/-- R149: a preset stores M and PG_TMO, then writes EN = 1. -/
def pgPresetWrite (s : State) (v : Word) : State :=
  let p := bits v 0 3
  if s.bringup < 7 then s
  else if p = 0 || 3 < p || pgOn s then pgErr s false
  else
    let s := wrReg s .pgTmo Reg.pgTmo.reset
    let c := setBits (rdReg s .pgCfg) 8 3 (if p = 3 then 4 else p)
    pgCfgWrite s (setBits (setBits c 30 1 0) 31 1 1)
/-- R149. -/
def execPgPreset (v : Word) (s : State) : Out := .next (pgPresetWrite s v)

/-! ## Rebuild (R136, R164) -/

/-- Row operation over GF(2^8): row x minus c times row y. -/
def gfAxpy (c : Nat) (x y : List Nat) : List Nat := List.zipWith (fun a b => Nat.xor a (gfMul c b)) x y

/-- Gauss-Jordan elimination: the columns done so far stand in `done`, the rows still free in `rest`. -/
def gfSolve : Nat → Nat → List (List Nat) → List (List Nat) → List (List Nat)
  | 0, _, done, _ => done
  | n + 1, col, done, rest =>
    match rest.find? fun r => r.getD col 0 ≠ 0 with
    | none => done
    | some p =>
      let p' := p.map (gfMul (gfInv (p.getD col 0)))
      let clear (r : List Nat) : List Nat := gfAxpy (r.getD col 0) r p'
      gfSolve n (col + 1) (done.map clear ++ [p']) ((rest.erase p).map clear)

/-- Coefficients of k survivors that give the unit of member i in a stripe (R136). -/
def rebuildCoefs (n m st i : Nat) (surv : List Nat) : List Nat :=
  let k := n - m
  let rows := surv.map (fun j => unitRow n m j st)
  let target := unitRow n m i st
  let eqs := (List.range k).map fun c => (rows.map fun r => r.getD c 0) ++ [target.getD c 0]
  (gfSolve k 0 [] eqs).map fun r => r.getD k 0

/-- The chain of survivors of a stripe for member i: k other present members in an order that rotates with the stripe. A member that has
joined during the rebuild is none of them. -/
def rebuildChain (s : State) (st i : Nat) : List Nat :=
  let ps := (present s).filter fun j => j ≠ i && !s.group.late.contains j
  let r := if ps.isEmpty then 0 else st % ps.length
  ((ps.drop r) ++ (ps.take r)).take (pgK s)

/-- Stripes of the data area. -/
def stripeCount (s : State) : Nat := bits (rdReg s .pgAreaD) 20 20 * 16 * 16 / (if pgK s = 0 then 1 else pgK s) * pgN s

/-- The committed bytes of a unit: of a line with a record in the open round its pre-image (R164). -/
def committedBytes (s : State) (pa : Nat) : List Byte :=
  (List.range 32).flatMap fun i => match mlook s.group.journal (pa / 128 + i) with
    | some r => laneBytes r.pre
    | none => laneBytes (memLine s (pa / 128 + i))

/-- One's own share of a stripe's sum goes on along the chain, or to the member that is rebuilt (R164). -/
def passSum (s : State) (st i : Nat) (sum : List Byte) : State :=
  let ch := rebuildChain s st i
  let pos := (ch.takeWhile fun j => j ≠ pgSelf s).length
  let c := (rebuildCoefs (pgN s) (pgM s) st i ch).getD pos 0
  let mine := (committedBytes s (unitAt s (pgSelf s) st)).map fun x => BitVec.ofNat 8 (gfMul c x.toNat)
  let out := if sum.isEmpty then mine else List.zipWith (fun a b => a ^^^ b) mine sum
  match ch[pos + 1]? with
  | some j => toMember s j (.rebuild (pgSelf s) st i out)
  | none => toMember s i (.rebuild (pgSelf s) st i out)

/-- R160, R164: the last stripe is written: the module is a member, takes CRN, ORN and the other missing members from the survivors but
for those that have been rebuilt since, and says so. -/
def joinGroup (s : State) : State :=
  match s.group.gotRnd with
  | none => s
  | some (crn, orn, note) =>
    if pgState s ≠ 11 || s.group.got.length < stripeCount s then s else
    let gone (i : Nat) : Bool := note.missing / 2 ^ i % 2 = 1 && i ≠ pgSelf s && !s.group.joined.contains i
    let again (i : Nat) : Bool := gone i && note.rebuilding / 2 ^ i % 2 = 1
    let more := (List.range (pgN s)).filter again
    let s := setRnd { s with group := { s.group with
      got := [], gotRnd := none, joined := [], rebuilds := more, late := if more.isEmpty then [] else [pgSelf s] } } orn crn
    let s := wrReg s .pgCfg (setBits (setBits (rdReg s .pgCfg) 31 1 1) 32 1 0)
    let s := (List.range (pgN s)).foldl (fun s i =>
      wrReg s (.pgMemb i) (setBits (rdReg s (.pgMemb i)) 0 2 (if again i then 2 else if gone i then 1 else 0))) s
    let mask := (List.range (pgN s)).foldl (fun m i => if gone i then m + 2 ^ i else m) 0
    let s := wrReg s .pgSts (setBits (rdReg s .pgSts) 0 32 mask)
    let s := more.foldl (fun s i => send s (.rebuild (pgSelf s) 0 i [])) s
    toMembers (peCommit (settle (pgEvent s 5))) (.rebuildComplete { src := pgSelf s, unit := pgSelf s, missing := mask } crn orn)

/-- A unit of a rebuild into this module is written. -/
def gotUnit (s : State) (stripe : Nat) (bytes : List Byte) : State :=
  let s := putUnit s (unitAt s (pgSelf s) stripe) bytes
  joinGroup { s with group := { s.group with got := if s.group.got.contains stripe then s.group.got else stripe :: s.group.got } }
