-- ==== Sys2Proof/Machine/Tasks.lean ====
section
/-! DEFINITION. Tasks: dispatch and refusal (R171, R338), grant (R341), set-up (R172-R175), retirement (R186, R187, R384),
pre-emption and resumption (R342, R380-R383), ageing, and the watchdog (R188, R189). -/
namespace Sys2Proof.Machine

/-! ## Dispatch (R171, R172, R338) -/

/-- Entry i of a context's placement map (R330). -/
def pmapAt (s : State) (x i : Nat) : Nat := bits (rdReg s (.pmap x (i / 8))) (8 * (i % 8)) 8

/-- A refused dispatch: its report, and completion with ERROR (R171, R338). -/
def refuseDispatch (s : State) (q pk slot taskid reason : Nat) : State :=
  donePkt (writeReport s slot (reportBytes (1 + 256 * reason) taskid s.clk s.clk 0 [])) q pk 1

/-- The VAs of an image that can be told before it is read whole: its header, and its tables as far as the header reads (R168-R170). -/
def imageVas (s : State) (ctx img : Nat) : List Nat :=
  let f (o n : Nat) : Nat := match cpNum s ctx (img + o) n with
    | .ok x => x
    | .error _ => 0
  let tab (i n : Nat) : List Nat := if n = 0 || f (0x20 + 8 * i) 8 = 0 then [] else wordVas (img + f (0x20 + 8 * i) 8) n
  wordVas img 128 ++ tab 0 256 ++ tab 1 (24 * min 256 (f 0x0C 2)) ++ tab 2 (2 * min 256 (f 0x0E 2)) ++ tab 3 (16 * min 64 (f 0x10 2)) ++
    tab 4 (4 * min 256 (f 0x12 2))

/-- R338 steps 1 and 2: the image and the placement are read; the dispatch is refused, or waits for its cores. -/
def execDispatch (q pk : Nat) (s : State) : Out :=
  match onTurn s q pk 1 with
  | none => .next s
  | some p =>
    if p.done then .next (settlePkt s q pk)
    else if p.started || s.tasks.any fun (_, t) => t.q = q && t.pk = pk then .next s
    else
      let x := queueCtx s q
      let base := bits (p.word 3) 32 16
      let slot := bits (p.word 3) 48 6
      let taskid := bits (p.word 3) 0 32
      .next (match readImage s x base (p.word 1).toNat with
      | .error none => cpAsk s x (imageVas s x (p.word 1).toNat)
      | .error (some r) => refuseDispatch (cpTouch s x (imageVas s x (p.word 1).toNat)) q pk slot taskid r
      | .ok (img, spans) =>
        let s := cpTouch s x (spans.flatMap fun (va, n) => wordVas va n)
        let cores := (List.range img.ncores).map fun i => pmapAt s x (base + i)
        if cores.any s.retired.contains then refuseDispatch s q pk slot taskid 6 else
        let t : Task := { q := q, pk := pk, ctx := x, img := img, arg := p.word 2, taskid := BitVec.ofNat 32 taskid, slot := slot,
                          cores := cores, prio := bits (rdReg s (.qCfg q)) 16 3, readyClk := s.clk }
        { s with tasks := mput s.tasks s.nextTask t, nextTask := s.nextTask + 1 })

/-! ## Arbitration (R341, R342) -/

/-- A dispatch has been ready for AGE units of 65,536 clk (R341). -/
def agedNow (s : State) (t : Task) : Bool :=
  let age := bits (rdReg s (.qCfg t.q)) 0 16
  age ≠ 0 && t.readyClk + age * 65536 ≤ s.clk
/-- Rank of a ready dispatch (R341): 7 for an aged one while its queue's AGE still says so. -/
def rankOf (s : State) (t : Task) : Nat := if t.aged && agedNow s t then 7 else bits (rdReg s (.qCfg t.q)) 16 3
/-- Place in the round robin, starting after the queue last granted. -/
def turnOf (s : State) (t : Task) : Nat := (t.q + 127 - s.lastQ) % 64
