/-- Consecutive words at a VA. -/
def at4 (va : Nat) (ws : List (W32 × Bool)) : List (Nat × W32 × Bool) := ws.mapIdx fun i x => (va + 4 * i, x.1, x.2)

/-- A payload leaves for a rank (R361). -/
def sendPayload (s : State) (q pk : Nat) (c : Coll) (rank : Nat) (stage : Bool) (off : Nat) (data : List (W32 × Bool)) : State :=
  peerSend s (c.pod rank) (.words []) (.cp q pk) fun id => .collectivePayload
    { src := podIdx s, id := id, gid := c.gid, sq := c.sq, stage := stage, off := off, data := data }

/-- Words per chunk (R361). -/
def Coll.chunk (c : Coll) : Nat := if c.typ = 0x13 then (c.count + c.n - 1) / c.n else c.count
/-- Words of chunk j. -/
def Coll.chunkLen (c : Coll) (j : Nat) : Nat := if c.typ = 0x13 then min c.chunk (c.count - j * c.chunk) else c.count

/-- VA at which a payload's words begin: its rank's place in STAGE, or its chunk of DST (R361). -/
def payloadVa (c : Coll) (x : CollPayload) : Nat :=
  if x.stage then c.stage + 4 * (c.memb.takeWhile fun j => j ≠ x.src).length * c.chunk else c.dst + 4 * x.off * c.chunk

/-- R361: a payload performs at DST or STAGE, and the sender is told; one that is not performed, because its collective has ended here or a page
denies it, is refused, and its sender records it undeliverable (R351; log entry 87). -/
def payloadNow (x : CollPayload) (s : State) : State :=
  let tell (s : State) (performed : Bool) : State :=
    sendOut s x.src (if performed then .peerWriteAck x.id ackDone false false else .peerWriteAck x.id ackDropped false true)
  match findColl s x.gid x.sq with
  | none => if s.early.any fun (_, g, n, _) => g = x.gid && n = x.sq then requeue s (.collectivePayload x) else tell s false
  | some (q, pk, c) =>
    if !c.shaken then requeue s (.collectivePayload x) else
    let rank := (c.memb.takeWhile fun j => j ≠ x.src).length
    let key := if x.stage then (0, rank) else (1, x.off)
    if c.sparse then
      tell (modColl s q pk fun c => { c with got := c.got ++ [(key.1, key.2, x.data)] }) true
    else match collWrite s q pk (at4 (payloadVa c x) x.data) with
      | none => requeue (cpAsk s (queueCtx s q) [payloadVa c x]) (.collectivePayload x)
      | some (s, false) => failColl (tell s false) q pk c 1
      | some (s, true) => tell (modColl s q pk fun c => { c with got := c.got ++ [(key.1, key.2, [])] }) true

/-- The word of a payload's first destination, where its collective takes it and its page translates (R93). -/
def payloadWord (s : State) (x : CollPayload) : Option Nat :=
  match findColl s x.gid x.sq with
  | none => none
  | some (q, _, c) =>
    if !c.shaken || c.sparse || x.data.isEmpty then none else
    match cpPage s (queueCtx s q) (payloadVa c x) .store false with
    | .ok (pa, _) => if isPeerPa pa || spaceOf pa = 2 then none else some (pa / 4)
    | .error _ => none

/-- R361, R358: a payload is accepted only for a collective whose handshake is complete; until then it waits, as it does behind a start that its
link holds (R178), and at its home behind the accesses that wait there (R93). -/
def execCollectivePayload (x : CollPayload) (s : State) : Out :=
  let y : CollPayload := { x with word := payloadWord s x }
  .next (if peerBehind s (.collectivePayload x) then send s (.collectivePayload x)
  else atHome s (.collectivePayload y) (payloadNow y s))

/-- A payload has been received. -/
def Coll.has (c : Coll) (kind i : Nat) : Bool := c.got.any fun (k, j, _) => k = kind && j = i

/-- The member's own sends are acknowledged (R361). -/
def sendsDone (s : State) (q pk : Nat) : Bool := !s.peerOut.any fun o => o.src = .cp q pk

/-- The element operation of a collective (R297, R360), with rounding to nearest and no flushing. -/
def collOp (op : Nat) (a b : W32 × Bool) : W32 × Bool :=
  let r := (combineWord op 0 false ⟨a.1, a.2⟩ ⟨b.1, b.2⟩).1
  (r.v, r.p)

/-- Fold of contributions of equal length, in order (R360). -/
def foldWords (op : Nat) : List (List (W32 × Bool)) → List (W32 × Bool)
  | [] => []
  | x :: r => r.foldl (fun z y => List.zipWith (collOp op) z y) x

/-- Ranks in the order of a fold: ascending, or the order of arrival for OP 0 (R360). -/
def Coll.order (c : Coll) : List Nat :=
  if c.op = 0 then (c.got.filter fun (k, _, _) => k = 0).map fun (_, r, _) => r else List.range c.n

/-- Reads several runs of words. -/
def collReads (s : State) (q : Nat) : List (Nat × Nat) → CpR (List (List (W32 × Bool)))
  | [] => .ok []
  | (va, n) :: r => match collRead s q va n with
    | .error e => .error e
    | .ok x => match collReads s q r with
      | .error e => .error e
      | .ok xs => .ok (x :: xs)

/-- Continues with words read at some ranges of VAs, waits, or ends with ERROR (R362). -/
def withRead {α : Type} (s : State) (q pk : Nat) (c : Coll) (spans : List (Nat × Nat)) (r : CpR α) (f : State → α → State) : State :=
  let ask := cpAsk s (queueCtx s q) (spans.flatMap fun (va, n) => wordVas va n)
  match r with
  | .error none => ask
  | .error (some _) => failColl ask q pk c 1
  | .ok x => f (cpTouch s (queueCtx s q) (spans.flatMap fun (va, n) => wordVas va n)) x

/-- Continues with runs of words. -/
def withRuns (s : State) (q pk : Nat) (c : Coll) (runs : List (Nat × Nat)) (f : State → List (List (W32 × Bool)) → State) : State :=
  withRead s q pk c (runs.map fun (va, n) => (va, 4 * n)) (collReads s q runs) f
/-- Continues with one run of words. -/
def withWords (s : State) (q pk : Nat) (c : Coll) (va n : Nat) (f : State → List (W32 × Bool) → State) : State :=
  withRead s q pk c [(va, 4 * n)] (collRead s q va n) f

/-- Continues after words are written, waits, or ends with ERROR (R362). -/
def withWrite (s : State) (q pk : Nat) (c : Coll) (ws : List (Nat × W32 × Bool)) (f : State → State) : State :=
  match collWrite s q pk ws with
  | none => s
  | some (s, false) => failColl s q pk c 1
  | some (s, true) => f s

/-! ## The chains (R361) -/

/-- Broadcast after the handshake. -/
def broadcastStep (s : State) (q pk : Nat) (c : Coll) : State :=
  let v := (c.rank + c.n - c.root) % c.n
  if c.step = 0 then
    if v = 0 then
      withWords s q pk c c.src c.count fun s ws =>
        withWrite s q pk c (at4 c.dst ws) fun s => modColl s q pk fun c => { c with step := 1 }
    else if c.has 1 0 then modColl s q pk fun c => { c with step := 1 } else s
  else if c.step = 1 then
    let kids := ((List.range 6).map fun t => 2 ^ t).filter fun d => v < d && v + d < c.n
    if kids.isEmpty then modColl s q pk fun c => { c with step := 2 } else
    withWords s q pk c (if v = 0 then c.src else c.dst) c.count fun s ws =>
      let s := kids.foldl (fun s d => sendPayload s q pk c (c.rank + d) false 0 ws) s
      modColl s q pk fun c => { c with step := 2 }
  else if sendsDone s q pk then donePkt s q pk 0 else s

------------------------------------------------

In the entries above, find each line with "withWords" and list it.

**Solution:**
def withWords (s : State) (q pk : Nat) (c : Coll) (va n : Nat) (f : State → List (W32 × Bool) → State) : State :=
      withWords s q pk c c.src c.count fun s ws =>
    withWords s q pk c (if v = 0 then c.src else c.dst) c.count fun s ws =>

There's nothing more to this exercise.